[Start of section]

-- ==== Sys2Proof/Laws/Memory.lean ====
section
/-! SUPPORT. What a write of the register file and a plant step can do, each said once, and that every operation on
the register file keeps its canonical form. -/

namespace Sys2Proof.Machine

/-! ## The canonical form -/

theorem RegFile.wf_iff (p : Params) (f : RegFile) : f.wf p ↔ ∀ n, regWf p n (f.get n) := by
  constructor
  · rintro ⟨h1, h2, h3, h4, h5, h6, h7, h8⟩ n
    cases n <;> assumption
  · intro h
    exact ⟨h .pwrCr, h .flashAcr, h .clkCr, h .pllCfgr, h .clkCfgr, h .gateAhb1, h .gateApb1, h .gateApb2⟩

/-- The canonical form, bit by bit. -/
theorem regWf_iff (p : Params) (n : RegName) (x : Reg) :
    regWf p n x ↔ ∀ i < 32, (rwsMask p n).getLsbD i = false → x.w.getLsbD i = x.r.getLsbD i := by
  constructor
  · intro h i hi hm
    have hb : ((x.w ^^^ x.r) &&& ~~~ rwsMask p n).getLsbD i = false := by rw [h]; simp
    simp only [BitVec.getLsbD_and, BitVec.getLsbD_xor, BitVec.getLsbD_not, hi, hm, decide_true,
      Bool.not_false, Bool.and_true, bne_eq_false_iff_eq] at hb
    exact hb
  · intro h
    apply BitVec.eq_of_getLsbD_eq
    intro i hi
    simp only [BitVec.getLsbD_and, BitVec.getLsbD_xor, BitVec.getLsbD_not, hi, decide_true, Bool.true_and]
    cases hm : (rwsMask p n).getLsbD i
    · rw [h i hi hm]
      simp
    · simp

theorem RegFile.wf_set {p : Params} {f : RegFile} {n : RegName} {x : Reg} (hf : f.wf p)
    (hx : regWf p n x) : (f.set n x).wf p := by
  rw [RegFile.wf_iff] at hf ⊢
  intro k
  rw [RegFile.get_set]
  split
  · next h => subst h; exact hx
  · exact hf k

theorem regWf_settled (p : Params) (n : RegName) (v : Word) : regWf p n ⟨v, v⟩ := by
  simp [regWf]

theorem regWf_force {p : Params} {n : RegName} {x : Reg} (m v : Word) (h : regWf p n x) :
    regWf p n (x.force m v) := by
  rw [regWf_iff] at h ⊢
  intro i hi hm
  simp only [Reg.force, getLsbD_merge]
  split
  · rfl
  · exact h i hi hm

theorem regWf_written {p : Params} {n : RegName} {x : Reg} (on : Bool) (v : Word) (h : regWf p n x) :
    regWf p n (writtenReg p on n v x) := by
  rw [regWf_iff] at h ⊢
  intro i hi hm
  simp only [writtenReg, getLsbD_merge, BitVec.getLsbD_and, BitVec.getLsbD_not, hi, hm, decide_true,
    Bool.not_false, Bool.and_true]
  split
  · rfl
  · exact h i hi hm

/-- A settling field that settles keeps the canonical form. -/
theorem regWf_settle {p : Params} {n : RegName} {x : Reg} (m : Word) (h : regWf p n x) :
    regWf p n { x with r := merge m x.w x.r } := by
  rw [regWf_iff] at h ⊢
  intro i hi hm
  simp only [getLsbD_merge]
  split
  · rfl
  · exact h i hi hm

theorem RegFile.wf_setField {p : Params} {f : RegFile} (q : FixedField) (v : Word) (h : f.wf p) :
    (f.setField p.regmap q v).wf p :=
  RegFile.wf_set h (regWf_force _ _ ((RegFile.wf_iff p f).1 h _))

theorem RegFile.wf_ofProfile (p : Params) (q : Profile) : (RegFile.ofProfile q).wf p := by
  rw [RegFile.wf_iff]
  intro n
  cases n <;> exact regWf_settled p _ _

theorem RegFile.wf_get {p : Params} {f : RegFile} (h : f.wf p) (n : RegName) : regWf p n (f.get n) :=
  (RegFile.wf_iff p f).1 h n

theorem afterWrite_wf {p : Params} {f : RegFile} (n : RegName) (v : Word) (h : f.wf p) :
    (afterWrite p n v f).wf p := by
  have h' : (f.set n (writtenReg p (f.pllOn p.regmap) n v (f.get n))).wf p :=
    RegFile.wf_set h (regWf_written _ _ (RegFile.wf_get h n))
  unfold afterWrite
  dsimp only
  split
  · exact RegFile.wf_setField _ _ h'
  · exact h'

theorem plantEffect_wf {p : Params} {f : RegFile} (q : PlantStep) (h : f.wf p) :
    (plantEffect p f q).wf p := by
  cases q with
  | settle q =>
    simp only [plantEffect]
    split
    · exact RegFile.wf_set h (regWf_settle _ (RegFile.wf_get h _))
    · exact h
  | oscReady => exact RegFile.wf_setField _ _ h
  | pllLock => exact RegFile.wf_setField _ _ h
  | muxSwitch => exact RegFile.wf_setField _ _ h
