/-- With a core clock, `Safe` is its limit and its count at the level shown (R231). -/
theorem RegFile.safe_iff {core : Nat} {l : Level} (hcore : coreNow p.regmap f = some core)
    (hl : levelShown p (vosOf p.regmap f.pwrCr.r) = l) :
    f.safe p = true ↔ core ≤ fMax p l ∧ ∃ pre row post, latencyRows p l = pre ++ row :: post
      ∧ (∀ r ∈ pre, r.maxFreq < core) ∧ core ≤ row.maxFreq
      ∧ row.waitStates ≤ (latencyOf p.regmap f.flashAcr.r).toNat := by
  simp only [RegFile.safe, hcore, hl, Bool.and_eq_true, decide_eq_true_eq, latencyEnough_iff]

/-- Without a core clock `Safe` holds (R231). -/
theorem RegFile.safe_of_no_core (hcore : coreNow p.regmap f = none) : f.safe p = true := by
  simp only [RegFile.safe, hcore]

end

/-! ## The plant steps that fault -/

/-- A checked plant step that would make `Safe` false is not made (R231). -/
theorem plantStep_of_not_safe {s : State} {q : PlantStep} (he : plantEnabled s q = true) (hq : plantChecked q = true)
    (hsafe : (plantEffect s.params s.regs q).safe s.params = false) : plantStep q s = recordFault .flashTiming s := by
  simp [plantStep, he, hq, hsafe]

/-- Settles O50: `Safe` by the core clock and the level shown, the plant's checked steps by name, and the write by
`writeHazard_of_not_safe`. -/
theorem unsafeClockingFaults : Obligations.UnsafeClockingFaults := by
  refine ⟨fun p f => ⟨fun sys hsrc => ⟨?high, ?low⟩, ?noCore⟩, fun s q he hq hsafe => ?plant,
    fun who v s hb h hsel hhpre hsafe => memWrite_of_hazard hb ?write⟩
  case high => exact fun hhigh => RegFile.safe_iff (coreNow_eq_some hsrc) (if_pos hhigh)
  case low => exact fun hlow => RegFile.safe_iff (coreNow_eq_some hsrc) (if_neg hlow)
  case noCore => exact fun hno => RegFile.safe_of_no_core (coreNow_eq_none hno)
  case plant =>
    have hchecked : plantChecked q = true := by rcases hq with rfl | rfl | rfl <;> rfl
    exact plantStep_of_not_safe he hchecked hsafe
  case write =>
    refine writeHazard_of_not_safe ?off ?sel ?hpre ?safe
    case off =>
      rw [← Bool.not_eq_true, clearsPll_afterWrite_iff h]
      exact fun hc => absurd hc.1 (by decide)
    case sel =>
      rw [swOf_afterWrite h, selectable_iff]
      exact hsel.imp_right Or.symm
    case hpre => rwa [hpreOf_afterWrite h]
    case safe =>
      rw [afterWrite_clkCfgr_kept]
      exact hsafe

end Sys2Proof.Machine
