/-- R171 and section 12.2: `c` holds every constant and table of the image `m` as it stands at its place there, for an image whose
codes are those of the section. -/
def Settings.Reads (m : List Byte) (c : Settings) : Prop :=
  let u16 : Nat → Nat := fun i => byteAt m i * 256 + byteAt m (i + 1)
  let u24 : Nat → Nat := fun i => u16 i * 256 + byteAt m (i + 2)
  let s16 : Nat → Int := fun i => if u16 i < 32768 then (u16 i : Int) else (u16 i : Int) - 65536
  let link : Nat → Option Nat := fun i => if byteAt m i = 255 then Option.none else some (byteAt m i)
  let policy : Nat → Policy := fun i => match byteAt m i with | 0 => .note | 1 => .hold | _ => .descent
  c.programme.toNat = u16 2 ∧ c.group = byteAt m 4 ∧ c.defaultPeriod = u24 6 ∧ c.staleMs = u16 9 ∧ c.lostMs = u16 11
    ∧ c.park = s16 13 ∧ c.loadMin = s16 15 ∧ c.loadMax = s16 17 ∧ c.tripMin = s16 19 ∧ c.tripMax = s16 21
    ∧ c.dispMin = s16 23 ∧ c.dispMax = s16 25 ∧ c.zeroLoad = s16 27 ∧ c.gainLoad = s16 29 ∧ c.zeroDisp = s16 31 ∧ c.gainDisp = s16 33
    ∧ c.kp = u16 35 ∧ c.ki = u16 37 ∧ c.imax = u16 39 ∧ c.umax = u16 41 ∧ c.errLimit = u16 43 ∧ c.errTicks = u16 45
    ∧ (c.inverted = true ↔ byteAt m 47 = 2) ∧ (c.idleHigh = true ↔ byteAt m 48 = 2)
    ∧ c.holdRate = u16 49 ∧ c.descentRate = u16 51 ∧ c.band = u16 53 ∧ c.lockstepTimeout = u16 55 ∧ c.lockWindow = u16 57
    ∧ c.policy1 = policy 59 ∧ c.policy2 = policy 60 ∧ c.policy3 = policy 61 ∧ c.lossPolicy = policy 62 ∧ c.dropPolicy = policy 63
    ∧ c.segments.length = 64 ∧ c.scans.length = 48 ∧ c.points.length = 8 ∧ c.channels.length = 32 ∧ c.sites.length = 12
    ∧ (∀ k < 64, let o := 64 + 16 * k
        c.segments[k]? = some
          { body := match byteAt m o with
              | 1 => .ramp (s16 (o + 3)) (u16 (o + 5))
              | 2 => .dwell (u16 (o + 5))
              | 3 => .cycle (s16 (o + 3)) (u16 (o + 5)) (u24 (o + 7)) (if byteAt m (o + 10) = 2 then .triangle else .sine)
                  (u24 (o + 11)) (byteAt m (o + 14))
              | _ => .none
            groupAdvance := decide (byteAt m (o + 1) % 2 = 1), pause := decide (byteAt m (o + 1) / 2 % 2 = 1), link := link (o + 2) })
    ∧ (∀ k < 48, let o := 1088 + 4 * k
        c.scans[k]? = some { channel := byteAt m o, samples := byteAt m (o + 1), link := link (o + 2) })
    ∧ (∀ k < 8, let low := byteAt m (1088 + 4 * (2 * k) + 3)
        let high := byteAt m (1088 + 4 * (2 * k + 1) + 3)
        c.points[k]? = some
          { fraction := if 128 ≤ high then Option.none else some low, head := if high % 64 = 63 then Option.none else some (high % 64) })
    ∧ (∀ k < 32, let o := 1280 + 16 * k
        c.channels[k]? = some
          { enabled := decide (byteAt m o = 1), zero := s16 (o + 1), cal := s16 (o + 3), binWidth := u16 (o + 5), endurance := u16 (o + 7)
            watchAt := u16 (o + 9) * 65536 + u16 (o + 11) })
    ∧ ∀ k < 12, let o := 1792 + 16 * k
        c.sites[k]? = some
          { used := decide (byteAt m o = 1), ladder := link (o + 1), strands := byteAt m (o + 2), rIntact := s16 (o + 3), step := u16 (o + 5)
            rOpen := s16 (o + 7), channel := link (o + 9), threshold := byteAt m (o + 10), runLength := byteAt m (o + 11)
            critical := byteAt m (o + 12) }

/-- R166: the blocks work under constants that every check has passed. -/
def State.SettingsLaw (s : State) : Prop := s.running = true → s.settings.HeaderGood ∧ s.settings.TablesGood

/-! ## The laws of the device -/

/-- R127: q_acc by the frame mode. -/
def State.DescentLaw (s : State) : Prop :=
  s.control.qAcc ≤ Config.accFull ∧ (s.control.mode = .run → s.control.qAcc = Config.accFull)
    ∧ (s.control.mode = .parked ∨ s.control.mode = .standby ∨ s.control.mode = .tripped ∨ s.control.mode = .start
        ∨ s.control.mode = .cfgFault → s.control.qAcc = 0)

/-- R131: the release timer and the released flag are stopped and clear but in DESCENT and ASCENT; there the flag is set exactly
when the timer has run out, and the timer has at most lockstep_timeout left. -/
def State.TimerLaw (s : State) : Prop :=
  if s.control.mode = .descent ∨ s.control.mode = .ascent then
    (s.control.released = true ↔ s.control.release = none)
      ∧ ∀ n, s.control.release = some n → n ≤ s.settings.lockstepTimeout * 1000000
  else s.control.release = none ∧ s.control.released = false

/-- R18, R21, R22, R26: outside the engaged modes the valve is released, and the integrator and the tracking counter are 0. -/
def State.ValveAtRest (s : State) : Prop :=
  s.control.mode.engaged = false →
    s.servo.enable = false ∧ s.servo.buffer = .idle ∧ s.servo.output = .idle ∧ s.servo.integ = 0 ∧ s.servo.tracking = 0

/-- R23: with the cutoff asserted, or in START, CFG_FAULT, STANDBY or TRIPPED, the valve enable output is deasserted and the
valve PWM output rests at its idle level. -/
def State.ValveLaw (s : State) : Prop :=
  s.servo.cutoff = true ∨ s.control.mode.engaged = false →
    s.enablePin = false ∧ ∀ k, s.pwmLevel k = s.settings.idleHigh

/-- R16: the integrator lies within its limits. -/
def State.IntegratorLaw (s : State) : Prop :=
  -(s.settings.imax * 256 : Nat) ≤ s.servo.integ ∧ s.servo.integ ≤ (s.settings.imax * 256 : Nat)

/-- R43 to R45: the envelope accumulator does not pass its full value, and is 0 in STANDBY and TRIPPED; a soft start is in
progress in RUN and ASCENT alone, with a step of at least 1. -/
def State.EnvelopeLaw (s : State) : Prop :=
  s.seq.envelope ≤ Config.accFull
    ∧ (s.control.mode = .standby ∨ s.control.mode = .tripped → s.seq.envelope = 0)
    ∧ ∀ step, s.seq.softStep = some step → 1 ≤ step ∧ (s.control.mode = .run ∨ s.control.mode = .ascent)

/-- R51, R55: the applied period lies within a 64th of the nominal one. -/
def State.PeriodLaw (s : State) : Prop :=
  s.clock.nominal - s.clock.nominal / 64 ≤ s.clock.applied ∧ s.clock.applied ≤ s.clock.nominal + s.clock.nominal / 64

/-- R69, R71: at most one request of a scan point is pending or in service, and an idle converter leaves no request waiting. R65:
the accumulator holds a sum of as many signed 16-bit samples as the record or read in service has completed, 0 where none is. -/
def State.ScannerLaw (s : State) : Prop :=
  (∀ k, s.scanner.serves k = true → (s.scanner.request k).waits = false)
    ∧ (s.scanner.converter = .idle → (∀ x ∈ s.scanner.chains, x.waits = false) ∧ ∀ x ∈ s.scanner.ladders, x = false)
    ∧ -32768 * (s.scanner.converter.sample : Int) ≤ s.scanner.accumulator
    ∧ s.scanner.accumulator ≤ 32767 * (s.scanner.converter.sample : Int)

/-- R89: while no counter has saturated, the bins and the missed count of every enabled channel sum to the total. -/
def State.CycleLaw (s : State) : Prop :=
  ∀ (k : Nat) (c : ChannelConst) (r : Channel), s.settings.channels[k]? = some c → s.recorder.channels[k]? = some r → c.enabled = true →
    s.recorder.total < 4294967295 → r.missed < 4294967295 → (∀ b ∈ r.bins, b < 4294967295) →
      r.bins.sum + r.missed = s.recorder.total

/-- R109: the node alarm level and the sensor fault indication stand as the sites give them; both are clear in START and
CFG_FAULT. -/
def State.LevelLaw (s : State) : Prop :=
  s.cracks.level = (if s.running then levelOf s.settings.sites s.cracks.sites else 0)
    ∧ s.cracks.sensorFault = (s.running && sensorFaultOf s.settings.sites s.cracks.sites)
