/-! ## Barriers -/

/-- R39, R40, R123: a sequencer that waits in BARRIER examines its condition at every arrival that R114 lets through and at every expiry
of a peer entry. Where every counted peer at work is at the barrier, past it, or complete with it, the barrier releases (R38, R41,
R42): into COMPLETE where the segment's link is END, to the link target not started where it pauses, and else to the link target,
which starts; a pause and a completion leave no frame in RUN (R138). Else it waits on. A frame that is not engaged does so with the
cutoff asserted too. R45, R131: the release timer, the released flag and a soft start follow the change of mode. R156: a PROMPT beat is
composed where the frame mode changes, and none where it stands. R40, R133: an adopted RUN with entry RESUME examines it too, before or after the change of mode, which the
order operand says (the model's form: assumption 3). -/
def Obligations.ABarrierReleasesWhenItsConditionHolds : Prop :=
  (∀ (i : Instr) (s : State), s.seq.state = .barrier → s.running = true →
    s.servo.cutoff = false ∨ s.control.mode.engaged = false → s.peers.entries.length = 16 →
    (∃ (source : Byte) (body : List Byte), i = .beatArrival source body ∧ (s.line.line = .active ∨ s.line.line = .listenOnly)
        ∧ s.line.assembler = .ready ∧ 1 ≤ source.toNat ∧ source.toNat ≤ 16 ∧ source.toNat ≠ s.startUp.station
        ∧ 1 ≤ byteAt body 1 ∧ byteAt body 1 ≤ 8 ∧ byteAt body 0 ≤ 4)
      ∨ (∃ n, 1 ≤ n ∧ n ≤ 16 ∧ i = .peerStale n ∧ (s.peers.entry n).state = .fresh
          ∧ s.settings.staleMs * 1000 ≤ (s.peers.entry n).ageUs)
      ∨ (∃ n, 1 ≤ n ∧ n ≤ 16 ∧ i = .peerLost n ∧ (s.peers.entry n).state = .stale
          ∧ s.settings.lostMs * 1000 ≤ (s.peers.entry n).ageUs) →
    ∃ t, exec i s = .next t
      ∧ (t.peers.Clears s.settings.group s.seq.index s.segment.link →
          s.Released false t.seq ∧ (s.segment.link = none ∨ s.segment.pause = true → t.control.mode ≠ .run))
      ∧ (¬ t.peers.Clears s.settings.group s.seq.index s.segment.link → t.seq = { s.seq with softStep := t.seq.softStep })
      ∧ s.PromptsOnChange t ∧ s.TimerFollows t ∧ s.SoftStartFollows t)
  ∧ ∀ (first : Bool) (d : Directive) (s : State), s.Adopts d → d.entry.toNat = 1 → d.programme = s.settings.programme →
      s.servo.cutoff = false →
      s.settings.policyFor s.peers.groupAlarm = .note ∨ s.peers.groupAlarm ≤ min d.accept.toNat 3 → s.seq.state = .barrier →
      (s.control.mode = .standby ∧ s.seq.complete = false) ∨ s.control.mode = .parked ∨ s.control.mode = .hold →
      let target : Mode := if s.control.mode = .hold ∧ 4096000 ≤ s.control.qAcc then .run else .ascent
      let scaled : State := { s with seq := { s.seq with scaleBuffer := min d.scale.toNat 10000 } }
      ∃ t, exec (.run d first) s = .next t ∧ s.Records d .adopted t ∧ s.Reports .prompt t ∧ s.RecordsKept t
        ∧ t.control = { s.control with
            mode := t.control.mode, accept := min d.accept.toNat 3, qAcc := if target = .run then 4096000 else s.control.qAcc
            release := if target = .run then none else some (s.settings.lockstepTimeout * 1000000)
            released := false, alarm := decide (2 ≤ s.peers.groupAlarm) }
        ∧ t.seq.softStep = (if t.control.mode = .hold then none else s.seq.softStep)
        ∧ (s.peers.Clears s.settings.group s.seq.index s.segment.link →
            scaled.Released (decide (first = true ∧ target = .run)) t.seq
              ∧ t.control.mode = (if first = false ∧ target = .run ∧ (s.segment.link = none ∨ s.segment.pause = true) then .hold
                  else target))
        ∧ (¬ s.peers.Clears s.settings.group s.seq.index s.segment.link → t.seq = scaled.seq ∧ t.control.mode = target)
end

[End of section]

→ **HOW TO COMPLETE THIS TASK**
Say the number of lines in the listing that hold "assumption", with no added words.

→ **ANSWER TO THIS TASK**
2